Newer use cases—such as leadership or behavioral digital twins—require more caution. These implementations often rely on large language models (LLMs) and manually uploaded data (emails, calendars, transcripts), rather than the real-time IoT streams that define traditional twins. The result is more akin to a probabilistic behavioral simulator than a full-fledged digital twin.
Digital twins are becoming more intelligent and accessible. Nearly all large companies are investing in AI—92% plan to increase spending—but only around 1% report mature adoption. In manufacturing, over 75% of advanced firms are already experimenting with digital twin technology.
How to Build a Digital Twin for Work
There are a range of digital twins operating in workplaces ranging from the extremely complex to the simple. Here is how I have seen people build simpler versions of digital twins as agents for work using off the shelf tools such as n8n and Flowise.ai. Below is an oversimplification but conveys the key steps. Detailed instructions are on Youtube or I can cover in future posts. These systems have variable levels of security so do your research if you’re considering implementing anything.
Design the agent: The platform will start by asking for the purpose and identity of the agent. These are prompts that give it a clear identity, role, and behavioral logic.

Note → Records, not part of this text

-- ==== Sys2Proof/Machine/Frames.lean ====
section
/-! DEFINITION. Frames on the Norak rings: which port a frame leaves on (R468, R475, R478), the link's numbers and retry
buffer (R432, R476, R477), cut-net sets (R483, R489, R491), and the group freeze (R494). -/
namespace Sys2Proof.Machine
open Host

/-- The device has a ring position: NORAK accepted, a size and a position below it (R69, R474). -/
def Dev.onRing (d : Dev) : Bool := d.feat 5 && decide (0 < d.ring.size) && decide (d.ring.position < d.ring.size)

/-- A ring of this device is ON (R475, R501). -/
def Dev.ringOn (d : Dev) (r : Nat) : Bool := decide ((d.rctl r).state = .on)

/-- Port of a ring and direction: east leaves on N1 or N3 (R468). -/
def portOf (r : Nat) (east : Bool) : Nat := 2 * r + if east then 1 else 0

/-- Ring of a port (R468). -/
def ringOf (n : Nat) : Nat := n / 2

/-- A ring can carry a frame on a port (R475). -/
def Dev.canCarry (d : Dev) (r : Nat) (east : Bool) : Bool :=
  d.ringOn r && decide ((d.rport (portOf r east)).state = .up)

/-! ## Frames on the link (R431, R432, R476) -/

/-- The 32 bytes of a header (R476). -/
def headerOf (f : Frame) : List Byte :=
  [f.type, BitVec.ofNat 8 (b2n f.epoch + 2 * b2n f.fault + 4 * b2n f.last)] ++ leBytes 1 f.src ++ leBytes 1 f.dst ++ leBytes 1 f.hops ++
  [f.group] ++ leBytes 2 f.data.length ++ leBytes 2 (f.lfn % 4096) ++ leBytes 1 (f.round % 16) ++ [f.gen] ++ leBytes 4 f.seq.toNat ++
  leBytes 8 f.cycle.toNat ++ leBytes 1 f.spart ++ leBytes 1 f.dpart ++ leBytes 1 f.frag ++ leBytes 5 0

/-- The first bytes of what HKDF-Expand gives of a secret under a label (R431). -/
def expand (secret : BitVec 384) (name : String) (n : Nat) : List Byte := (leBytes 48 (Config.hkdf secret (label name)).toNat).take n

/-- The secret after a key update (R432). -/
def nextSecret (secret : BitVec 384) : BitVec 384 := Config.hkdf secret (label "norak upd")

/-- The nonce of a frame under a secret: the IV xor its sequence number, big-endian (R431). -/
def frameNonce (secret : BitVec 384) (f : Frame) : List Byte :=
  xorBytes (expand secret "norak iv" 12) (leBytes 4 0 ++ beBytes 8 f.seq.toNat)

/-- The payload of a frame encrypted under a secret, or decrypted (R429, R431). -/
def frameCrypt (secret : BitVec 384) (f : Frame) : List Byte := gcmCrypt (expand secret "norak key" 32) (frameNonce secret f) f.data

/-- The tag of a frame whose payload is encrypted: the header is the additional data (R431, R476). -/
def frameTag (secret : BitVec 384) (f : Frame) : BitVec 128 :=
  gcmTag (expand secret "norak key" 32) (frameNonce secret f) (headerOf f) f.data

/-- A frame as it stands on a link (R429, R476). -/
def sealedFrame (secret : BitVec 384) (f : Frame) : List Byte :=
  let g := { f with data := frameCrypt secret f }
  headerOf g ++ g.data ++ leBytes 16 (frameTag secret g).toNat

/-- The payload of a frame that arrives with a tag, when the tag is right under a secret (R433). -/
def openUnder (secret : Option (BitVec 384)) (f : Frame) (tag : BitVec 128) : Option (List Byte) :=
  match secret with
  | some s => if frameTag s f = tag then some (frameCrypt s f) else none
  | none => none

/-- A frame that arrives is opened: under the secret of its epoch, under the next one at the first frame of a new epoch, which replaces
the secret, or under the previous one within 1 ms of that (R432). Answered are the port's keys after it and the payload. -/
def NkPort.opens (k : NkPort) (f : Frame) (tag : BitVec 128) (now : BitVec 56) : Option (NkPort × List Byte) :=
  if f.epoch = k.rxEpoch then (openUnder k.rx f tag).map fun l => ({ k with rxSeq := k.rxSeq + 1 }, l)
  else match openUnder (k.rx.map nextSecret) f tag with
    | some l => some ({ k with rxEpoch := f.epoch, rxOld := k.rx, rxOldTime := now, rx := k.rx.map nextSecret, rxSeq := 1 }, l)
    | none =>
      if now.toNat < k.rxOldTime.toNat + 250000 then (openUnder k.rxOld f tag).map fun l => (k, l) else none

/-- The tag that a frame must arrive with (R432). -/
def NkPort.tagFor (k : NkPort) (f : Frame) : BitVec 128 :=
  frameTag ((if f.epoch = k.rxEpoch then k.rx else k.rx.map nextSecret).getD 0) f

/-! ## Sending -/

/-- Carry codes of the 64-byte units of data (R421). -/
def codesOf (l : List Byte) : List (BitVec 32) := (span 0 ((l.length + 63) / 64)).map fun i => carryCode ((l.drop (64 * i)).take 64)

/-- Data with bits of unit i changed. -/
def changeUnit (l : List Byte) (i : Nat) (c : BitVec 512) : List Byte :=
  l.take (64 * i) ++ leBytes (min 64 (l.length - 64 * i)) (leNat ((l.drop (64 * i)).take 64) ^^^ c.toNat) ++ l.drop (64 * i + 64)

/-- The carry codes of a frame agree with its data where it leaves the device; a frame that has none passed no entry point of R422. -/
def codesAgree (f : Frame) : Bool := f.codes.isEmpty || decide (codesOf f.data = f.codes)

/-- A fault found now in what a partition sends: of the design cycle in progress, or of the next one. -/
def Dev.faultSender (d : Dev) (p code detail src : Nat) : Dev :=
  let f : FaultRec := { code := BitVec.ofNat 16 code, detail := BitVec.ofNat 32 detail, src := src, plot := none }
  if (d.part p).eng.running then d.faultCycle p code detail none false src
  else d.updEng p fun e => { e with nextFaults := if e.nextFaults.contains f then e.nextFaults else e.nextFaults ++ [f] }

/-- The carry codes of a frame are checked where it leaves on port n: one that disagrees leaves with the fault mark, and event code 0x0421
faults the sending partition's design cycle, or reports a frame that is forwarded (R425). -/
def Dev.checkExit (d : Dev) (n : Nat) (f : Frame) : Dev × Frame :=
  if codesAgree f then (d, f)
  else
    let e := { d with ime := { d.ime with ccNorak := sat1 d.ime.ccNorak } }
    (if f.src = d.ring.position then e.faultSender f.spart 0x0421 n (norakStop n) else e.postSrc 0x0421 n 0 (norakStop n),
      { f with fault := true })

/-- The sender's next secret: the sequence restarts, the epoch bit toggles, event 0x0433 (R432). -/
def Dev.rekey (d : Dev) (n : Nat) : Dev :=
  match (d.nk n).tx with
  | some t =>
    (d.updNk n fun k => { k with tx := some (nextSecret t), txSeq := 0, epoch := k.epoch + 1 }).postSrc 0x0433
      (n + ((d.nk n).epoch + 1).toNat * 256) 0 (norakStop n)
  | none => d

/-- A frame goes on the link of a port, sealed under the next sequence number; the secret is updated after 2^32 frames (R429, R431, R432). -/
def Dev.transmit (d : Dev) (n : Nat) (f : Frame) : Dev :=
  let e := if 2 ^ 32 ≤ (d.nk n).txSeq then d.rekey n else d
  let k := e.nk n
  let g := { f with seq := BitVec.ofNat 32 k.txSeq, epoch := k.epoch.getLsbD 0, codes := [] }
  (e.updRport n fun x => { x with wire := sealedFrame (k.tx.getD 0) g }).updNk n fun y => { y with txSeq := y.txSeq + 1 }

/-- A frame leaves on a port: its carry codes are checked and stay behind, it takes the next link frame and sequence numbers, and waits
in the retry buffer of 256 frames for its acknowledgement; with the buffer full it waits in the queue (R422, R425, R432, R476, R477). -/
def Dev.emit (d : Dev) (n : Nat) (f : Frame) : Dev :=
  let x := d.rport n
  if 256 ≤ x.retry.length then d.updRport n fun x => { x with txq := x.txq ++ [f] }
  else
    let c := d.checkExit n f
    let g := { c.2 with lfn := x.txLfn, codes := [] }
    (c.1.transmit n g).updRport n fun x => { x with retry := x.retry ++ [g], txLfn := (x.txLfn + 1) % 4096 }

/-- A frame sent on a ring in a direction, on the other ring where that one cannot carry it, or kept in the port queue
(R475). -/
def Dev.sendDir (d : Dev) (r : Nat) (east : Bool) (f : Frame) : Dev :=
  if d.canCarry r east then d.emit (portOf r east) f
  else if d.canCarry (1 - r) east then d.emit (portOf (1 - r) east) f
  else d.updRport (portOf r east) fun x => { x with txq := x.txq ++ [f] }

/-- East is the direction to a position: the fewer positions, and east on a tie (R475). -/
def Dev.eastTo (d : Dev) (dst : Nat) : Bool :=
  let n := d.ring.size
  let k := (dst + n - d.ring.position) % n
  decide (2 * k ≤ n)

/-- A frame sent to a position on a chosen ring (R475). -/
def Dev.sendTo (d : Dev) (r dst : Nat) (f : Frame) : Dev := d.sendDir r (d.eastTo dst) f

/-- The frames that waited in a port's queue leave when the port can carry frames (R429, R475). -/
def Dev.flushPort (d : Dev) (n : Nat) : Dev :=
  if d.canCarry (ringOf n) (decide (n % 2 = 1)) then
    let q := (d.rport n).txq
    q.foldl (fun d f => d.emit n f) (d.updRport n fun x => { x with txq := [] })
  else d

/-! ## Cut-net sets -/

/-- Bindings of one set of partition p in slot order: direction, peer position, peer partition, round (R483). -/
def Dev.setOf (d : Dev) (p : Nat) (inb : Bool) (peer peerPart round : Nat) : List (Nat × Binding) :=
  let l := (d.bindings p).filter fun e => decide (e.2.inb = inb) && decide (e.2.peer = peer) &&
    decide (e.2.peerPart = peerPart) && decide (e.2.round = round)
  (span 0 4096).filterMap fun s => l.find? fun e => decide (e.2.slot = s)

/-- Sets of partition p in a direction and round: peer position and partition, each once. -/
def Dev.setsOf (d : Dev) (p : Nat) (inb : Bool) (round : Nat) : List (Nat × Nat) :=
  ((d.bindings p).filter fun e => decide (e.2.inb = inb) && decide (e.2.round = round)).foldl (fun acc e =>
    if acc.contains (e.2.peer, e.2.peerPart) then acc else acc ++ [(e.2.peer, e.2.peerPart)]) []

/-- Fragments of a set of `n` slots: one for each 64 slots, one for a marker (R483, R491). -/
def fragments (n : Nat) : Nat := max 1 ((n + 63) / 64)

/-- Slots of a set that carry values: none for a marker (R483). -/
def slotsOf (l : List (Nat × Binding)) : List (Nat × Binding) := l.filter fun e => !e.2.marker

/-- The inbound frames of round r of the partition's design cycle have all arrived (R491). -/
def Dev.roundArrived (d : Dev) (p r : Nat) : Bool :=
  (d.setsOf p true r).all fun s =>
    let n := (slotsOf (d.setOf p true s.1 s.2 r)).length
    (span 0 (fragments n)).all fun f => (d.part p).eng.cutBuf.any fun c =>
      decide (c.src = s.1) && decide (c.spart = s.2) && decide (c.round = r) && decide (c.frag = f) &&
      decide (c.cycle = (d.part p).cycle.toNat)

/-- Every inbound frame of every round of the design cycle has arrived (R165 order 1). -/
def Dev.allArrived (d : Dev) (p : Nat) : Bool := (span 0 16).all fun r => d.roundArrived p r

/-- A fault found now that belongs to the next design cycle (R169). -/
def Dev.faultNext (d : Dev) (p code detail : Nat) (plot : Option Nat) (src : Nat := evtSource code) : Dev :=
  let f : FaultRec := { code := BitVec.ofNat 16 code, detail := BitVec.ofNat 32 detail, src := src, plot := plot }
  d.updEng p fun e => { e with nextFaults := if e.nextFaults.contains f then e.nextFaults else e.nextFaults ++ [f] }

Connect an LLM: The platform will then ask you to link the main instructions to models like Chat GPT or Claude to enable comprehension and response.
Train with quality data: The next step is to upload data to the platform that shapes an accurate representation. EG: emails, documents, spreadsheets, meeting transcripts.
Add tools: The platforms allow you to enable capabilities like calendar management, email handling, or spreadsheet analysis so that the AI can act autonomously if that’s a requirement.
Enable memory: This step means the AI knows about your past interactions with it and can make informed decisions.
Scale with multiple agents: More complex implementations combine agents to work sequentially, in parallel, or collaboratively similar to how real workers interact together in workplaces.
Deploy and iterate: Run the twin, gather feedback, and improve continuously.
Implications For Management
As AI handles more operational tasks, the role of managers is shifting. They're no longer just supervising people—they’re orchestrating systems made up of both humans and digital agents. AI can already recommend actions, monitor performance, and allocate resources. This shift raises important questions: How much authority should AI have? Most organizations still keep a “human in the loop,” reserving final decisions for people. Yet in low-risk areas like predictive maintenance or scheduling, fully autonomous decisions are becoming more common.
One compelling use case involves startup founders using AI to temporarily fill key roles — like Head of Customer Success or Chief Strategy Officer. The founder chats with each of these AIs continuously to help brainstorm ideas, provide feedback, and accelerate decision-making until they have the budget to hire for the role. An important caveat is that the value of the response often hinges on the quality of the prompt: shallow prompts essentially act as an echo chamber for the founder’s own limitations and biases; thoughtful ones unlock new perspectives—even breakthroughs.
One way people successfully break out of their biases is using prompts that actively seek to challenge their blind spots or uncover subconscious barriers. Reddit users post these prompts and their success with it. Prompts such as “ChatGPT Prompt of the Day: "Future-self confrontation: The AI mirror that shatters comfortable lies about your path"” and “Subconscious success blocker: Expose the hidden chains holding you back” are have had interesting results in providing the prompter with new understandings of themselves, others, or their situation.
Digital twins are not just tools—they’re new team members. Whether simulating workflows or expanding executive capacity, these virtual agents are reshaping how we design work, make decisions, and develop ourselves. As their capabilities grow, so does the responsibility to use them ethically and intentionally.